After visiting @imi415's lab and having the output voltages from the phone measured, we discovered that the bootloader made output at 2.5v, while the kernel made output at 1.9v. As PL2303 can't properly handle 1.8v rx, this resulted in the computer not receiving anything at all after kernel starts.

FT232R

@imi415 suggested that I should try FT232, as it supported 1.8v input; and this post showed that chips from FTDI at 3.3v mode should work fine on Nexus 5X. As Nexus 5X shouldn't be different from Nexus 6P too much, I purchased a FT232RL TTL board and soldered the headphone cable to some jump wires, and connected them to the FT232RL unit. Plugging the unit into the computer and firing up PuTTY proved that things worked perfectly.
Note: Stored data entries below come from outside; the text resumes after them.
/-- IN_FORCE of a parameter: option-store items, one-shot requests and read-only values have their own (R93, R195, R206, R411). -/
def inForce (s : State) (id : Nat) : Nat :=
  if id = 0x0580 then s.time.incr.toNat
  else if id = 0x03BC then s.sch.tilesShown
  else if 0x03B0 ≤ id ∧ id ≤ 0x03BE then at_ 0 s.sch.counts (id - 0x03B0)
  else if id = 0x0110 then (vU32 s.cfg.udpPort).toNat
  else if id = 0x0710 then (vU32 s.cfg.groupDev).toNat
  else if id = 0x0252 then s.acq.lastSync
  else if id = 0x02A0 then (vU32 (canRecovering s)).toNat
  else (pVal s id).toNat

/-- CONFIG_GET (0x0104). -/
def opConfigGet : OpDef := readOp 0x0104 1 2
  (fun c _ => when_ ((paramDef (fieldU c.params 0 2)).isNone && !isReport (fieldU c.params 0 2)) stUnknownObject)
  fun c s =>
    let id := fieldU c.params 0 2
    match paramDef id with
    | some d => be 2 id ++ be 1 d.ty ++ be 1 (b2n d.live) ++ be 8 (valueIn s.cfg.staged id).toNat ++ be 8 (inForce s id)
    | none => be 2 id ++ be 1 4 ++ be 1 0 ++ zeros 8 ++ be 8 (inForce s id)

/-- CONFIG_GET (R91). -/
def execConfigGet (r : Req) (p : List Byte) (s : State) : Result := .next (packetIn true opConfigGet r p s)

/-! Tables (R95). -/

/-- The configuration in force once every change already complete has come into force. -/
def aheadView (s : State) : State := { s with cfg := s.sch.pend.foldl (fun c p => cfgEffect c p.eff) s.cfg }

/-- The configuration that a table's new body joins. -/
def joinView (live : Bool) (s : State) : State := if live then aheadView s else stagedView s

/-- A table of the acquisition chain (R191). -/
def acqTable (id : Nat) : Bool := id == 0x0260 || decide (0x0270 ≤ id ∧ id ≤ 0x027F)

/-- A stop committed has not come into force: a channel still runs that a waiting ACQ_RUN clears (R191). -/
def stopsPending (s : State) : Bool :=
  s.sch.pend.any fun p => match p.eff with
    | .param id v => id == 0x0251 && (List.range 16).any fun i => (at_ acqChanReset s.acq.chans i).state != 0 && !bitOf (valU32 v) i
    | _ => false

/-- The refusals of TABLE_WRITE before its first step (R95, R566). -/
def tableWriteCheck (c : Cmd) (s : State) : Nat :=
  let id := fieldU c.params 0 2
  let n := fieldU c.params 4 4
  firstOf [when_ (decide (c.params.length < 12) || c.params.length != 12 + n) stParamSize, zeroAt c 2 2,
    match tabDef id with
    | some d => firstOf [when_ (!d.live && s.cfg.locked) stConfigLocked, when_ (decide (d.maxLen < n)) stNoSpace]
    | none => if (romTable id).isSome then stInconsistent else stUnknownObject]

/-- Step 2. -/
def tableStep2 (live : Bool) (id : Nat) (b : List Byte) (s : State) : Nat :=
  firstOf [bodyStatus (joinView live s) id b, when_ (acqTable id && acqRunningClash (aheadView s) id b) stInconsistent]

/-- Step 4: the body replaces the table (R92, R95). -/
def installTable (id : Nat) (b : List Byte) (live : Bool) (s : State) : State :=
  let c := s.cfg
  { s with cfg := { c with stagedTabs := putTab id b c.stagedTabs, stagingBuf := keyDel id c.stagingBuf, corruptTabs := c.corruptTabs.filter (· != id),
                           imageTabs := if live && c.everLocked then putTab id b c.imageTabs else c.imageTabs } }

/-- TABLE_WRITE, step by step; step 3 writes the body to MRAM (R95, R96). -/
def runTableWrite (c : Cmd) (s : State) : StepRes :=
  let id := fieldU c.params 0 2
  let b := c.params.drop 12
  let live := ((tabDef id).map (·.live)).getD false
  match c.k with
  | 0 =>
    if fieldU c.params 8 4 ≠ crcNat b then .abort s stTableCrc
    else .commit { s with cfg := { s.cfg with stagingBuf := keyPut id b s.cfg.stagingBuf } } none
  | 1 =>
    if acqTable id && stopsPending s then .wait s []
    else if tableStep2 live id b s ≠ 0 then .abort { s with cfg := { s.cfg with stagingBuf := keyDel id s.cfg.stagingBuf } } (tableStep2 live id b s)
    else .commit s none
  | 2 => .commit { s with cfg := { s.cfg with mramTabs := putTab id b s.cfg.mramTabs } } none
  | _ =>
    let s1 := installTable id b live (if id = 0x0400 then frontEndWritten s else s)
    if live then finishWith c (.table id b) [] s1 else .finish s1 stOk [] none

/-- TABLE_WRITE (0x0110). -/
def opTableWrite : OpDef := { stepOp 0x0110 1 tableWriteCheck runTableWrite with n := 4 }

/-- TABLE_WRITE (R95). -/
def execTableWrite (r : Req) (p : List Byte) (s : State) : Result := .next (packetIn true opTableWrite r p s)

/-- The body of a table in force, or the staged one; a read-only table has one body. -/
def tableBody (s : State) (id : Nat) (staged : Bool) : List Byte :=
  match romTable id with
  | some b => b
  | none => if staged then (keyGet id s.cfg.stagedTabs).getD [] else tab s id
Credit for the solder work goes to @Catofes on Telegram.

Pictures

FT232RL TTL Board:

FT232RL TTL Board

FT232RL with voltage converter (but didn't work :/):

FT232RL with voltage converter (but didn't work :/)

Bypassing the voltage converter:

Bypassing the voltage converter

Before soldering the wires:

Before soldering the wires

Final product:

Final product

Console output!

Console output!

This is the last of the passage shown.